Easier unit testing through the creation of empty DataSets from schemas

We provide helper functions to generate (partially) empty DataSets from existing schemas. This can be helpful in certain situations, such as unit testing.

Column-wise definition of your DataSets

First, let us consider the column-wise definition of new DataSets. This is useful when you have few rows, but many columns.

[1]:
from pyspark.sql import SparkSession

spark = SparkSession.Builder().config("spark.ui.showConsoleProgress", "false").getOrCreate()
spark.sparkContext.setLogLevel("ERROR")
[2]:
from typedspark import Column, Schema, create_empty_dataset, create_partially_filled_dataset
from pyspark.sql.types import LongType, StringType


class Person(Schema):
    id: Column[LongType]
    name: Column[StringType]
    age: Column[LongType]


df_empty = create_empty_dataset(spark, Person)
df_empty.show()
+----+----+----+
|  id|name| age|
+----+----+----+
|NULL|NULL|NULL|
|NULL|NULL|NULL|
|NULL|NULL|NULL|
+----+----+----+

[3]:
df_partially_filled = create_partially_filled_dataset(
    spark,
    Person,
    {
        Person.id: [1, 2, 3],
        Person.name: ["John", "Jane", "Jack"],
    },
)
df_partially_filled.show()
+---+----+----+
| id|name| age|
+---+----+----+
|  1|John|NULL|
|  2|Jane|NULL|
|  3|Jack|NULL|
+---+----+----+

Row-wise definition of your DataSets

It is also possible to define your DataSets in a row-wise fashion. This is useful for cases where you have few columns, but many rows!

[4]:
create_partially_filled_dataset(
    spark,
    Person,
    [
        {Person.name: "Alice", Person.age: 20},
        {Person.name: "Bob", Person.age: 30},
        {Person.name: "Charlie", Person.age: 40},
        {Person.name: "Dave", Person.age: 50},
        {Person.name: "Eve", Person.age: 60},
        {Person.name: "Frank", Person.age: 70},
        {Person.name: "Grace", Person.age: 80},
    ],
).show()
+----+-------+---+
|  id|   name|age|
+----+-------+---+
|NULL|  Alice| 20|
|NULL|    Bob| 30|
|NULL|Charlie| 40|
|NULL|   Dave| 50|
|NULL|    Eve| 60|
|NULL|  Frank| 70|
|NULL|  Grace| 80|
+----+-------+---+

Example unit test

The following code snippet shows what a full unit test using typedspark can look like.

[5]:
from pyspark.sql import SparkSession
from pyspark.sql.types import LongType, StringType
from typedspark import Column, DataSet, Schema, create_partially_filled_dataset, transform_to_schema
from chispa.dataframe_comparer import assert_df_equality


class Person(Schema):
    name: Column[StringType]
    age: Column[LongType]


def birthday(df: DataSet[Person]) -> DataSet[Person]:
    return transform_to_schema(df, Person, {Person.age: Person.age + 1})

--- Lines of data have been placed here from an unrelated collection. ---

-- ==== Sys2Proof/Laws/Frame.lean ====
section
/-! SUPPORT. What the frame of every command does: `finish`, `run`, the status page's writes, and a job's report. -/

namespace Sys2Proof.Machine

/-! ## The status page -/

/-- What the writes of one stage leave in a field: its new value, when it has one that differs (R17). -/
theorem lastWrite_pageDiff (old new : List PageField) {o : Nat} (ho : o ∈ pageOffsets) (b : List Byte) :
    lastWrite (pageDiff old new) o b = if pageAt new o ≠ [] ∧ pageAt new o ≠ pageAt old o then pageAt new o else b := by
  have key : ∀ (l : List Nat) (b : List Byte),
      lastWrite ((l.filter fun o => pageAt new o != [] && pageAt new o != pageAt old o).map fun o => (o, pageAt new o)) o b
        = if o ∈ l ∧ pageAt new o ≠ [] ∧ pageAt new o ≠ pageAt old o then pageAt new o else b := by
    intro l
    induction l with
    | nil => simp [lastWrite]
    | cons x l ih =>
      intro b
      by_cases hq : (pageAt new x != [] && pageAt new x != pageAt old x) = true
      · rw [List.filter_cons, if_pos hq]
        change lastWrite _ o (if x = o then pageAt new x else b) = _
        rw [ih]
        by_cases hx : x = o
        · subst hx
          simp at hq
          simp [hq]
        · simp [hx, Ne.symm hx]
      · rw [List.filter_cons, if_neg hq, ih]
        by_cases hx : x = o
        · subst hx
          simp at hq
          by_cases h0 : pageAt new x = []
          · simp [h0]
          · simp [hq h0]
        · simp [Ne.symm hx]
  rw [pageDiff, key]
  simp [ho]

theorem lastWrite_append (l m : List PageField) (o : Nat) (b : List Byte) :
    lastWrite (l ++ m) o b = lastWrite m o (lastWrite l o b) := by simp [lastWrite]

/-- The writes through any stages leave in a field that the last of them holds its value there, over the bytes of the stage
they began from. -/
theorem lastWrite_pageWrites {o : Nat} (ho : o ∈ pageOffsets) (l : List (List PageField)) (old last : List PageField) (b : List Byte)
    (hl : (old :: l).getLast? = some last) (hn : pageAt last o ≠ []) (hb : pageAt old o = pageAt last o → b = pageAt last o) :
    lastWrite (pageWrites old l) o b = pageAt last o := by
  induction l generalizing old b with
  | nil =>
    simp at hl
    subst hl
    exact hb rfl
  | cons new l ih =>
    rw [pageWrites, lastWrite_append, lastWrite_pageDiff old new ho]
    refine ih new _ (by simpa using hl) fun e => ?_
    split
    · exact e
    · rename_i h
      simp [e, hn] at h
      exact hb h.symm

/-! ## The end of a step -/

theorem finish_inner (s₀ s : State) : (finish s₀ s).inner = s.inner := rfl

/-! ## `run` -/

theorem run_powered {s : State} (h : s.powered = true) (f : State → State) :
    run s f = .next { finish s (f s.mute) with pending := s.pending } := by
  simp [run, h, State.mute]

theorem run_dark {s : State} (h : s.powered = false) (f : State → State) : run s f = .next s.mute := by
  simp [run, h, State.mute]

/-- A command whose meaning runs `f` in the frame ends as `f` leaves the state. -/
theorem run_ends {s : State} {c : Instr} {f : State → State} (e : exec c s = run s f) (h : s.powered = true) :
    Ends s c (f s.mute) := ⟨_, e.trans (run_powered h f), rfl, rfl, rfl, rfl⟩

/-- A command's meaning ends in what its body makes of the state without outputs. -/
theorem run_ends_of {s u : State} {c : Instr} {f : State → State} (x : exec c s = run s f) (h : s.powered = true)
    (e : f s.mute = u) : Ends s c u := e ▸ run_ends x h

/-- The fields of the page are part of what the part holds. -/
theorem State.stage_inner {u v : State} (h : u.inner = v.inner) : u.stage = v.stage := by
  have k : ∀ w : State, w.stage = w.inner.stage := fun w => rfl
  rw [k u, k v, h]

/-- `Ends` looks at the queue in neither state, and at the page's record only of a part that is DETACHED. -/
theorem Ends.congr {s u v : State} {c : Instr} (h : Ends s c u) (hi : u.inner = v.inner) (ho : u.out = v.out)
    (hp : u.link.attach = .detached → u.link.page = v.link.page) : Ends s c v := by
  obtain ⟨t, h1, h2, h3, h4, h5⟩ := h
  have hs : u.stages = v.stages := by rw [State.stages, State.stages, ho, State.stage_inner hi]
  have hl : u.link.attach = v.link.attach := by
    have := congrArg (fun w : State => w.link.attach) hi
    exact this
  have hm : u.message s.irq = v.message s.irq := by
    have k : ∀ w : State, w.message s.irq = w.inner.message s.irq := fun w => rfl
    rw [k u, k v, hi]
  refine ⟨t, h1, h2.trans hi, h3, by rw [h4, ho, hs, hm], ?_⟩
  rw [h5, State.pageNow, State.pageNow, hs, ← hl]
  split
  · rename_i e
    exact hp e
  · rfl

/-! ## A job's report -/

theorem State.complete_eq {s : State} {j : Job} {id : Nat} (h : s.job id = some j) (r : Result) :
    s.complete id r = (s.setPhase id (.writingResults r)).emit (.hostWrite (j.record + 48) r.bytes) := by
  simp [State.complete, h]

/-- A job in flight that completes from a state without outputs reports. -/
theorem State.complete_reports {s : State} {j : Job} (h : s.job j.id = some j) (r : Result) :
    s.mute.complete j.id r = s.reports j r := by
  have hm : s.mute.job j.id = some j := h
  rw [State.complete_eq hm]
  rfl

end Sys2Proof.Machine
end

def test_birthday(spark: SparkSession):
    df = create_partially_filled_dataset(
        spark,
        Person,
        {
            Person.name: ["Alice", "Bob"],
            Person.age: [20, 30],
        },
    )

    observed = birthday(df)
    expected = create_partially_filled_dataset(
        spark,
        Person,
        {
            Person.name: ["Alice", "Bob"],
            Person.age: [21, 31],
        },
    )

    assert_df_equality(observed, expected, ignore_row_order=True, ignore_nullable=True)